Xi’s personal standing has been hurt by slowing growth and by last year’s decision to eliminate term limits for his office as president, said Zhang Lifang, an independent political commentator in Beijing.

“I think these two things are very stressful for him, both economically and politically,” Zhang said.

The United States and Europe have been increasing the cost and complexity of Chinese acquisition of foreign technology or blocking it outright. In October, the European Union tentatively approved the trade bloc’s first rules on foreign investments in sensitive sectors. That step followed criticism of Chinese purchases of European technology vendors that are considered vital national assets, including German robot maker Kuka. Chinese buyers have also acquired Sweden’s Volvo Cars, Swiss agri-tech supplier Syngenta and IBM Corp.’s low-end server business.

In the United States, Trump vetoed the 2017 purchase of a chipmaker, Lattice Semiconductor, that was financed by a Chinese government fund.

Foreign manufacturers of consumer electronics and other goods already are shifting investments to Southeast Asia to cut costs, thereby hurting demand for Chinese parts suppliers and sapping revenue they would use to develop technology.

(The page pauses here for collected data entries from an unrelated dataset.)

-- ==== Sys2Proof/Laws/PerInstr.lean ====
section
/-! SUPPORT. Family EncodesRow: the word of every instruction matches the mask and match of its own row of the opcode
table (30_encoding.md R62), one lemma per constructor. -/

namespace Sys2Proof.Laws

/-- The encoder's word for `i` is selected by `i`'s row of the opcode table, and that row stands in the table. -/
def EncodesRow.Statement (i : Instr) : Prop := i.row ∈ opcodeTable ∧ i.row.selects (encode i) = true

theorem mask_formatA (k : Nibble) (a : Addr) : formatA k a &&& 0xF000#16 = formatA k 0 := by
  apply BitVec.eq_of_getLsbD_eq
  intro i hi
  rw [BitVec.getLsbD_and, getLsbD_formatA, getLsbD_formatA]
  interval_cases i <;> simp

theorem mask_formatI (k : Nibble) (x : Reg) (nn : Byte) : formatI k x nn &&& 0xF000#16 = formatI k 0 0 := by
  apply BitVec.eq_of_getLsbD_eq
  intro i hi
  rw [BitVec.getLsbD_and, getLsbD_formatI, getLsbD_formatI]
  interval_cases i <;> simp

theorem mask_formatS (k : Nibble) (x : Reg) (nn : Byte) : formatI k x nn &&& 0xF0FF#16 = formatI k 0 nn := by
  apply BitVec.eq_of_getLsbD_eq
  intro i hi
  rw [BitVec.getLsbD_and, getLsbD_formatI, getLsbD_formatI]
  interval_cases i <;> simp

theorem mask_formatR (k : Nibble) (x y : Reg) (n : Nibble) : formatR k x y n &&& 0xF00F#16 = formatR k 0 0 n := by
  apply BitVec.eq_of_getLsbD_eq
  intro i hi
  rw [BitVec.getLsbD_and, getLsbD_formatR, getLsbD_formatR]
  interval_cases i <;> simp

theorem mask_formatD (k : Nibble) (x y : Reg) (n : Nibble) : formatR k x y n &&& 0xF000#16 = formatR k 0 0 0 := by
  apply BitVec.eq_of_getLsbD_eq
  intro i hi
  rw [BitVec.getLsbD_and, getLsbD_formatR, getLsbD_formatR]
  interval_cases i <;> simp

/-- A row's place in the table and its selection of a word, from the masked word. -/
theorem selects_of (name : String) (mask bits : Word) {w m : Word} (h : w &&& mask = m)
    (hr : Row.mk name mask bits ∈ opcodeTable := by decide) (hm : m = bits := by decide) :
    Row.mk name mask bits ∈ opcodeTable ∧ (Row.mk name mask bits).selects w = true :=
  ⟨hr, by rw [Row.selects, h, hm, beq_self_eq_true]⟩

theorem EncodesRow.cls : EncodesRow.Statement .cls := selects_of "CLS" 0xFFFF#16 0x00E0#16 (m := 0x00E0#16) (by decide)

theorem EncodesRow.ret : EncodesRow.Statement .ret := selects_of "RET" 0xFFFF#16 0x00EE#16 (m := 0x00EE#16) (by decide)

theorem EncodesRow.jp (nnn : Addr) : EncodesRow.Statement (.jp nnn) :=
  selects_of "JP" 0xF000#16 0x1000#16 (mask_formatA 0x1#4 nnn)

theorem EncodesRow.call (nnn : Addr) : EncodesRow.Statement (.call nnn) :=
  selects_of "CALL" 0xF000#16 0x2000#16 (mask_formatA 0x2#4 nnn)

theorem EncodesRow.sei (x : Reg) (nn : Byte) : EncodesRow.Statement (.sei x nn) :=
  selects_of "SEI" 0xF000#16 0x3000#16 (mask_formatI 0x3#4 x nn)

theorem EncodesRow.snei (x : Reg) (nn : Byte) : EncodesRow.Statement (.snei x nn) :=
  selects_of "SNEI" 0xF000#16 0x4000#16 (mask_formatI 0x4#4 x nn)

theorem EncodesRow.ser (x y : Reg) : EncodesRow.Statement (.ser x y) :=
  selects_of "SER" 0xF00F#16 0x5000#16 (mask_formatR 0x5#4 x y 0x0#4)

theorem EncodesRow.ldi (x : Reg) (nn : Byte) : EncodesRow.Statement (.ldi x nn) :=
  selects_of "LDI" 0xF000#16 0x6000#16 (mask_formatI 0x6#4 x nn)

theorem EncodesRow.addi (x : Reg) (nn : Byte) : EncodesRow.Statement (.addi x nn) :=
  selects_of "ADDI" 0xF000#16 0x7000#16 (mask_formatI 0x7#4 x nn)

theorem EncodesRow.mov (x y : Reg) : EncodesRow.Statement (.mov x y) :=
  selects_of "MOV" 0xF00F#16 0x8000#16 (mask_formatR 0x8#4 x y 0x0#4)

theorem EncodesRow.or (x y : Reg) : EncodesRow.Statement (.or x y) :=
  selects_of "OR" 0xF00F#16 0x8001#16 (mask_formatR 0x8#4 x y 0x1#4)

theorem EncodesRow.and (x y : Reg) : EncodesRow.Statement (.and x y) :=
  selects_of "AND" 0xF00F#16 0x8002#16 (mask_formatR 0x8#4 x y 0x2#4)

theorem EncodesRow.xor (x y : Reg) : EncodesRow.Statement (.xor x y) :=
  selects_of "XOR" 0xF00F#16 0x8003#16 (mask_formatR 0x8#4 x y 0x3#4)

theorem EncodesRow.add (x y : Reg) : EncodesRow.Statement (.add x y) :=
  selects_of "ADD" 0xF00F#16 0x8004#16 (mask_formatR 0x8#4 x y 0x4#4)

theorem EncodesRow.sub (x y : Reg) : EncodesRow.Statement (.sub x y) :=
  selects_of "SUB" 0xF00F#16 0x8005#16 (mask_formatR 0x8#4 x y 0x5#4)

theorem EncodesRow.shr (x y : Reg) : EncodesRow.Statement (.shr x y) :=
  selects_of "SHR" 0xF00F#16 0x8006#16 (mask_formatR 0x8#4 x y 0x6#4)

theorem EncodesRow.subn (x y : Reg) : EncodesRow.Statement (.subn x y) :=
  selects_of "SUBN" 0xF00F#16 0x8007#16 (mask_formatR 0x8#4 x y 0x7#4)

theorem EncodesRow.shl (x y : Reg) : EncodesRow.Statement (.shl x y) :=
  selects_of "SHL" 0xF00F#16 0x800E#16 (mask_formatR 0x8#4 x y 0xE#4)

theorem EncodesRow.sner (x y : Reg) : EncodesRow.Statement (.sner x y) :=
  selects_of "SNER" 0xF00F#16 0x9000#16 (mask_formatR 0x9#4 x y 0x0#4)

theorem EncodesRow.lda (nnn : Addr) : EncodesRow.Statement (.lda nnn) :=
  selects_of "LDA" 0xF000#16 0xA000#16 (mask_formatA 0xA#4 nnn)

theorem EncodesRow.jpv0 (nnn : Addr) : EncodesRow.Statement (.jpv0 nnn) :=
  selects_of "JPV0" 0xF000#16 0xB000#16 (mask_formatA 0xB#4 nnn)

theorem EncodesRow.rnd (x : Reg) (nn : Byte) : EncodesRow.Statement (.rnd x nn) :=
  selects_of "RND" 0xF000#16 0xC000#16 (mask_formatI 0xC#4 x nn)

theorem EncodesRow.drw (x y : Reg) (n : Nibble) : EncodesRow.Statement (.drw x y n) :=
  selects_of "DRW" 0xF000#16 0xD000#16 (mask_formatD 0xD#4 x y n)

theorem EncodesRow.skp (x : Reg) : EncodesRow.Statement (.skp x) :=
  selects_of "SKP" 0xF0FF#16 0xE09E#16 (mask_formatS 0xE#4 x 0x9E#8)

theorem EncodesRow.sknp (x : Reg) : EncodesRow.Statement (.sknp x) :=
  selects_of "SKNP" 0xF0FF#16 0xE0A1#16 (mask_formatS 0xE#4 x 0xA1#8)

theorem EncodesRow.getdt (x : Reg) : EncodesRow.Statement (.getdt x) :=
  selects_of "GETDT" 0xF0FF#16 0xF007#16 (mask_formatS 0xF#4 x 0x07#8)

theorem EncodesRow.waitk (x : Reg) : EncodesRow.Statement (.waitk x) :=
  selects_of "WAITK" 0xF0FF#16 0xF00A#16 (mask_formatS 0xF#4 x 0x0A#8)

theorem EncodesRow.setdt (x : Reg) : EncodesRow.Statement (.setdt x) :=
  selects_of "SETDT" 0xF0FF#16 0xF015#16 (mask_formatS 0xF#4 x 0x15#8)

theorem EncodesRow.setst (x : Reg) : EncodesRow.Statement (.setst x) :=
  selects_of "SETST" 0xF0FF#16 0xF018#16 (mask_formatS 0xF#4 x 0x18#8)

theorem EncodesRow.adda (x : Reg) : EncodesRow.Statement (.adda x) :=
  selects_of "ADDA" 0xF0FF#16 0xF01E#16 (mask_formatS 0xF#4 x 0x1E#8)

theorem EncodesRow.font (x : Reg) : EncodesRow.Statement (.font x) :=
  selects_of "FONT" 0xF0FF#16 0xF029#16 (mask_formatS 0xF#4 x 0x29#8)

theorem EncodesRow.bcd (x : Reg) : EncodesRow.Statement (.bcd x) :=
  selects_of "BCD" 0xF0FF#16 0xF033#16 (mask_formatS 0xF#4 x 0x33#8)

theorem EncodesRow.stm (x : Reg) : EncodesRow.Statement (.stm x) :=
  selects_of "STM" 0xF0FF#16 0xF055#16 (mask_formatS 0xF#4 x 0x55#8)

theorem EncodesRow.ldm (x : Reg) : EncodesRow.Statement (.ldm x) :=
  selects_of "LDM" 0xF0FF#16 0xF065#16 (mask_formatS 0xF#4 x 0x65#8)

end Sys2Proof.Laws
end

“Boardrooms of multinationals, including possibly Chinese companies, might decide they need to have more manufacturing capability outside China to reduce this risk,” Biswas said.

That shift, accelerated by the pressure from U.S. tariffs, promises a potential windfall for other Asian economies.

Taiwanese President Tsai Ing-wen has suggested that the U.S.-China tariff war might help her government woo back manufacturers who had moved to the mainland in search of lower costs.

“Our goal is to speed up Taiwanese business people’s coming back to rebuild a high added-value supply chain and encourage industries to transform and upgrade themselves,” Tsai said.